To further explore the simultaneous treatment of cells with different combinations of BMX and TMZ, we investigated whether addition of Oxp and Doxorubicin (Dox) could boost the cytotoxic effects of BMX. Hence, cells were incubated with BMX (10 μM) and TMZ (50 μM), DOX (1 μM) or Oxp (5 μM) for 48 h. We found that BMX could potentiate cytotoxicity induced by chemotherapeutic agents. Moreover, the combination of Oxp or Dox with BMX against HT29, HCT116, and RKO cells suppressed cell proliferation (Fig. 1A and B). In addition, all of these drugs were effective in inhibiting tumor sphere formation in the clonogenic assay, which represents tumorigenicity, in HT29, HCT116, and RKO cells. Combination of BMX and TMZ treatment showed the highest anti-clonogenic growth compared with the other groups in the three cell lines. However, a combination of BMX and Dox in RKO showed survival rate of less than 10% and stopped growth in the anti-clonogenic assay. Although TMZ plus BMX was not better than Dox plus BMX, TMZ plus BMX still was better than Oxp, which is used in conventional CRC treatment (Fig. 1A and B).

Fig. 1
figure 1

BMX, TMZ, oxaliplatin (Oxp) and doxorubicin (Dox) combination inhibited cell proliferation in CRC cells. (A) The proliferation of BMX, TMZ, Oxp, Dox, BMX plus TMZ, BMX plus Oxp or BMX plus Dox in HT29, HCT116 and RKO cells with various drug concentration. (B) Colony formation capability assay with different treatments of BMX, TMZ, Oxp, BMX plus TMZ, and BMX plus Oxp in HT29, HCT116 and RKO cells; the colonies were counted for quantification. (C) Cell cycle analysis after 48 h treatment with different concentrations of BMX alone or BMX combined with TMZ in HT29, HCT116, and RKO cells and the proportion of cells in each cell cycle phase.

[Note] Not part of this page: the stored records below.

-- ==== Sys2Proof/Machine/Cycle.lean ====
section
/-! DEFINITION. The cycle controller (01) with the reports it takes from the valve channels and the share
arbiter: changes of cycle state, valve sets, the wash steps, cutting short, returning, recovery, isolation,
lockout, due reasons, and the contest as it moves the cycle. -/

namespace Sys2Proof.Machine

/-! ### Changes of cycle state -/

/-- The cycle state changes. The step timer and clear-hold timer are 0 at every entry and exit of a wash
step (R1, R15, R16); a change from a filtering state to another holds dosing (R116); an exit from WAITING
ends the back-off (R98). -/
def enterState (new : CycleState) (s : State) : State :=
  let old := s.cycle.state
  let s1 := s.setCycle
    { s.cycle with state := new, stepTimer := 0, clearHold := 0, clearRunning := false }
  let s2 := if old.filtering && !new.filtering then s1.setDose s1.dose.holdOnExit else s1
  if old = .waiting && new != .waiting then s2.setArb { s2.arb with backoff := 0 } else s2

/-- The due reason is cleared, and the wait count with it (R7, R12, R22, R25). -/
def clearDue (s : State) : State :=
  s.setCycle { s.cycle with due := .none, waitMinutes := 0, waitSeconds := 0 }

/-- A set is commanded: each channel takes its command (R2), those settled at once confirm, and the waste
valves report to the arbiter (R67). All six commands are given before any report is taken (log 11). -/
def commandSet (set : ValveSet) (s : State) : State :=
  let old := s.valves
  let new := old.command set
  let s1 := (s.setValves new).setCycle { s.cycle with confirmed := old.confirmations set }
  wasteReport .rinse old.rinse.state new.rinse.state
    (wasteReport .washOut old.washOut.state new.washOut.state s1)

/-- The current set is settled: all six channels have confirmed (R2). -/
def State.settled (s : State) : Bool := s.cycle.confirmed.all

/-! ### Wash records -/

/-- The volume floor(W × backwash seconds / 360) (R29). -/
def washVolume (w seconds : Nat) : Nat := w * seconds / 360

/-- A wash record of the current wash takes place 0 of the ring; one moved out of place 3 is dropped
(R29, R30). -/
def addRecord (outcome : WashOutcome) (s : State) : State :=
  let r : WashRecord :=
    { due := s.cycle.due, outcome := outcome, backwashSeconds := s.cycle.backwashSeconds,
      volume := washVolume s.cfg.washFlow s.cycle.backwashSeconds }
  s.setCycle { s.cycle with records := (r :: s.cycle.records).take 4 }

/-- The current outcome and the backwash seconds are set to 0 (R13, R22, R27). -/
def clearOutcome (s : State) : State := s.setCycle { s.cycle with outcome := none, backwashSeconds := 0 }

/-! ### Lockout, recovery, isolation, returning -/

/-- The entry into LOCKED_OUT (R27, R28): from RETURNING a record of outcome LOCKED; every channel is given
a stop command; a HOLD is released where both waste valves are CLOSED (R104). -/
def lockOut (s : State) : State :=
  let s1 := if s.cycle.state = .returning then clearOutcome (addRecord .locked s) else s
  let s2 := enterState .lockedOut s1
  releaseAtLockout (s2.setValves (s2.valves.map fun _ c => c.stop))

/-- An outcome after which the wash is retained and attempted again (R22). -/
def WashOutcome.retained : WashOutcome → Bool
  | .yielded | .cutShortTank | .cutShortLink => true
  | _ => false

/-- An outcome that gives the clean-bed signal (R22). -/
def WashOutcome.clean : WashOutcome → Bool
  | .complete | .completeUnclear => true
  | _ => false

/-- The run seconds are set to 0 if the wash's backwash seconds reached the backwash minimum (R6, R22). -/
def clearRunSeconds (s : State) : State :=
  if s.cfg.backwashMin ≤ s.cycle.backwashSeconds then s.setCycle { s.cycle with runSeconds := 0 } else s

/-- The completion of a wash with its outcome (R22, R103), in R22's order: the arbiter's release with its
back-off, the record, the run seconds, the next state, the outcome and backwash seconds set to 0. -/
def completeWash (outcome : WashOutcome) (s : State) : State :=
  let s1 := releaseFinished s
  let s2 := if outcome.retained then setBackoff s1 else s1
  let s3 := clearRunSeconds (addRecord outcome s2)
  let s4 :=
    if outcome.retained then enterState .waiting s3
    else
      let s5 := enterState .inService (clearDue s3)
      if outcome.clean then cleanBedSignal s5 else s5
  clearOutcome s4

/-- The settlement of the SERVICE set in RECOVERING (R24, R104). -/
def recoveringSettled (s : State) : State :=
  let s1 := enterState (if s.cycle.due = .none then .inService else .waiting) s
  if s1.arb.claim.isHold then releaseFinished s1 else s1

/-- The settlement report of a set (R2). In a wash step the step timer counts from it; the outcome of a wash
in RETURNING is always set there, and ABANDONED stands for one that is not (log 16). -/
def onSettled (s : State) : State :=
  match s.cycle.state with
  | .returning => completeWash (s.cycle.outcome.getD .abandoned) s
  | .recovering => recoveringSettled s
  | .isolating => enterState .isolated s
  | _ => s

/-- Entry into RECOVERING, RETURNING or ISOLATING: the set is commanded; a channel that faults at its
command locks the station out (R27); a set settled at the command is taken at that event (R2). -/
def enterCommanding (new : CycleState) (set : ValveSet) (s : State) : State :=
  let s1 := enterState new s
  let s2 := commandSet set s1
  if s1.valves.commandFaults set then lockOut s2
  else if s2.settled then onSettled s2
  else s2

/-- Entry into RECOVERING (R24). -/
def enterRecovering (s : State) : State := enterCommanding .recovering serviceSet s

/-- Entry into RETURNING (R21). -/
def enterReturning (s : State) : State := enterCommanding .returning serviceSet s

/-- Entry into ISOLATING (R25). -/
def enterIsolating (s : State) : State := enterCommanding .isolating allClosedSet s

/-! ### The wash -/

/-- The backwash seconds as the step timer gives them in BACKWASH, kept in every other step (R15, R18). -/
def closeBackwash (s : State) : State :=
  if s.cycle.state = .backwash then
    s.setCycle { s.cycle with backwashSeconds := s.cycle.stepTimer / 100 }
  else s

/-- A wash step is cut short (R18 to R20): the outcome replaces one already set, the backwash seconds are
kept, and the cycle enters RETURNING. -/
def cutShort (outcome : WashOutcome) (s : State) : State :=
  let s1 := closeBackwash s
  enterReturning (s1.setCycle { s1.cycle with outcome := some outcome })

/-- Entry into a wash step: its set is commanded (R2). A channel that faults at its command cuts the wash
short (R20). -/
def enterStep (step : CycleState) (s : State) : State :=
  let s1 := enterState step s
  let s2 := commandSet (stepSet step) s1
  if s1.valves.commandFaults (stepSet step) then cutShort .cutShortValve s2 else s2

/-- Entry into DRAIN_DOWN (R13). -/
def enterDrainDown (s : State) : State := enterStep .drainDown (clearOutcome s)

/-- The step of a wash has run its time: its set has settled and the step timer has reached the time × 100
(R13, R14, R17). -/
def stepDone (step : CycleState) (seconds : Nat) (s : State) : Bool :=
  s.cycle.state = step && s.settled && seconds * 100 ≤ s.cycle.stepTimer

/-- BACKWASH ends COMPLETE (R15): at or above the minimum with the clear held. -/
def backwashClear (s : State) : Bool :=
  stepDone .backwash s.cfg.backwashMin s && 2000 ≤ s.cycle.clearHold

/-- BACKWASH ends with an outcome, and SETTLE is entered (R15). -/
def endBackwash (outcome : WashOutcome) (s : State) : State :=
  let s1 := closeBackwash s
  enterStep .settle (s1.setCycle { s1.cycle with outcome := some outcome })

/-! ### Valve reports -/

/-- The contest ends at a valve fault: an INTENT is withdrawn; a forced hold has ended it already (R97). -/
def endContestAtFault (s : State) : State := if s.arb.claim.isIntent then withdraw s else s

/-- A fault report of a channel as the cycle controller takes it in its state (R20, R23, R27, R28, R31). -/
def valveFault (s : State) : State :=
  match s.cycle.state with
  | .starting | .lockedOut => s
  | .inService | .waiting => enterRecovering s
  | .contest => enterRecovering (endContestAtFault s)
  | .drainDown | .airScour | .backwash | .settle | .rinse => cutShort .cutShortValve s
  | .recovering | .returning | .isolating | .isolated => lockOut s

/-- A confirmation of a channel: the last of the six settles the set, once (R2). -/
def valveConfirmed (v : ValveId) (s : State) : State :=
  let s1 := s.setCycle { s.cycle with confirmed := s.cycle.confirmed.mark v }
  if !s.settled && s1.settled then onSettled s1 else s1

/-- A channel has changed by an event of its own and made a report: the waste valve's report goes to the
arbiter, then the report to the cycle controller (R66, R67; log 12). -/
def channelEvent (v : ValveId) (change : Valve × Report) (s : State) : State :=
  let s1 := wasteReport v (s.valves.get v).state change.1.state (s.setValves (s.valves.set v change.1))
  match change.2 with
  | .none => s1
  | .confirmation => valveConfirmed v s1
  | .fault => valveFault s1

/-! ### Due reasons -/

/-- The wait count of a second tick in WAITING (R7). -/
def Cycle.countWait (c : Cycle) : Cycle :=
  if c.waitSeconds < 59 then { c with waitSeconds := c.waitSeconds + 1 }
  else { c with waitSeconds := 0, waitMinutes := incTo 63 c.waitMinutes }

/-- A due reason is set from NONE and WAITING is entered (R3, R5). -/
def raiseDue (r : DueReason) (s : State) : State :=
  enterState .waiting (s.setCycle { s.cycle with due := r, waitMinutes := 0, waitSeconds := 0 })

/-- The due conditions as a second tick evaluates them: raised in IN_SERVICE (R3), upgraded in WAITING and
CONTEST (R4), not evaluated elsewhere. -/
def evaluateDue (s : State) : State :=
  let r := s.dueCondition
  match s.cycle.state with
  | .inService => if r = .none then s else raiseDue r s
  | .waiting | .contest => if s.cycle.due.code < r.code then s.setCycle { s.cycle with due := r } else s
  | _ => s

/-- The cycle controller's work at a second tick: the run seconds (R6), the wait count (R7), the due
conditions (R3, R4). -/
def cycleSecond (s : State) : State :=
  let c1 := if s.cycle.state.filtering then
      { s.cycle with runSeconds := incTo 4294967295 s.cycle.runSeconds } else s.cycle
  let c2 := if s.cycle.state = .waiting then c1.countWait else c1
  evaluateDue (s.setCycle c2)

/-- The OPERATOR reason of a WASH_NOW or a MANUAL_WASH edge (R5), in a state that takes it. -/
def operatorWash (s : State) : State :=
  match s.cycle.state with
  | .inService => raiseDue .operator s
  | .waiting | .contest => s.setCycle { s.cycle with due := .operator }
  | _ => s

/-! ### The contest -/

/-- The contest entry (R92, R8): the urgency is frozen, the claim becomes INTENT in phase PENDING, a CLAIM
INTENT is offered and the cycle enters CONTEST. -/
def enterContest (s : State) : State :=
  let u := formedUrgency s
  let n := s.arb.intentNumber + 1
  enterState .contest
    (offerIntent u n
      (s.setArb { s.arb with claim := .intent u .pending, windowTimer := 0, intentNumber := n }))

/-- In WAITING with the claim NONE, the admission test is run where the conditions for a new intent hold,
and a contest is entered where it passes (R92). -/
def tryContest (s : State) : State :=
  if s.cycle.state = .waiting && s.arb.claim = .none && intentConditions s && admission s
  then enterContest s else s

/-- A loss (R94, R10): RELEASE(WITHDRAWN), the claim NONE, the back-off set, one contest lost counted where
`counted`, and the cycle back in WAITING. -/
def loseContest (counted : Bool) (s : State) : State :=
  let s1 := setBackoff (withdraw s)
  let s2 := if counted then s1.setArb { s1.arb with contestsLost := satInc s1.arb.contestsLost } else s1
  enterState .waiting s2

/-- A contest is running: INTENT in CONTEST. -/
def inContest (s : State) : Bool := s.cycle.state = .contest && s.arb.claim.isIntent

/-- The win (R95, R9): HOLD at the frozen urgency, and DRAIN_DOWN. -/
def winContest (urgency : Nat) (s : State) : State := enterDrainDown (takeHold urgency s)

/-- An overlap is counted, and yielded to where DRAIN_DOWN or AIR_SCOUR is on and the newcomer has
precedence (R106, R107). -/
def takeOverlap (newcomer : PeerEntry) (s : State) : State :=
  let s1 := s.setArb { s.arb with overlaps := satInc s.arb.overlaps }
  if (s.cycle.state = .drainDown || s.cycle.state = .airScour) && hasPrecedence s newcomer
  then cutShort .yielded s1 else s1

/-- A change report of the peer table (R81), with the entry where it is marked as an entry into HOLD: taken
in CONTEST as a re-run of the test (R94), in WAITING as a possible contest entry (R92), with a HOLD in a
wash step as the overlap test at an entry into HOLD (R106), and otherwise without effect. -/
def changeReport (holdEntry : Option PeerEntry) (s : State) : State :=
  if inContest s then
    if admission s then s else loseContest true s
  else if s.cycle.state.washStep && s.arb.claim.isHold then
    match holdEntry with
    | none => s
    | some e => if overlapPasses s then s else takeOverlap e s
  else tryContest s

/-- Effective inhibit becoming set, or TANK_LOW asserting, ends a contest as a loss not counted (R94). -/
def endContestUncounted (s : State) : State := if inContest s then loseContest false s else s

/-- The link OFF report as the cycle controller and the arbiter take it (R11, R18, R96, R100). -/
def linkOffReport (s : State) : State :=
  if s.cycle.state.washStep then cutShort .cutShortLink s
  else if s.cycle.state = .contest then
    enterState .waiting (if s.arb.claim.isIntent then setBackoff (dropClaim s) else s)
  else s

end Sys2Proof.Machine
end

SubG1, cell with polyploid chromosome; > 4 N, polyploid cell. (D) Apoptosis analysis after 48 h treatment with different concentrations of BMX alone or BMX combined with TMZ and the apoptotic rate of cells in HT29, HCT116, and RKO cells. All results are shown as mean ± s.d. from three independent experiments. *p < 0.05, **p < 0.01, ***p < 0.001 versus control (HT29 cells); #p < 0.05, ##p < 0.01, ###p < 0.001 vs. control (HCT116 cells); †p < 0.05, ††p < 0.01, †††p < 0.001 versus control (RKO cells)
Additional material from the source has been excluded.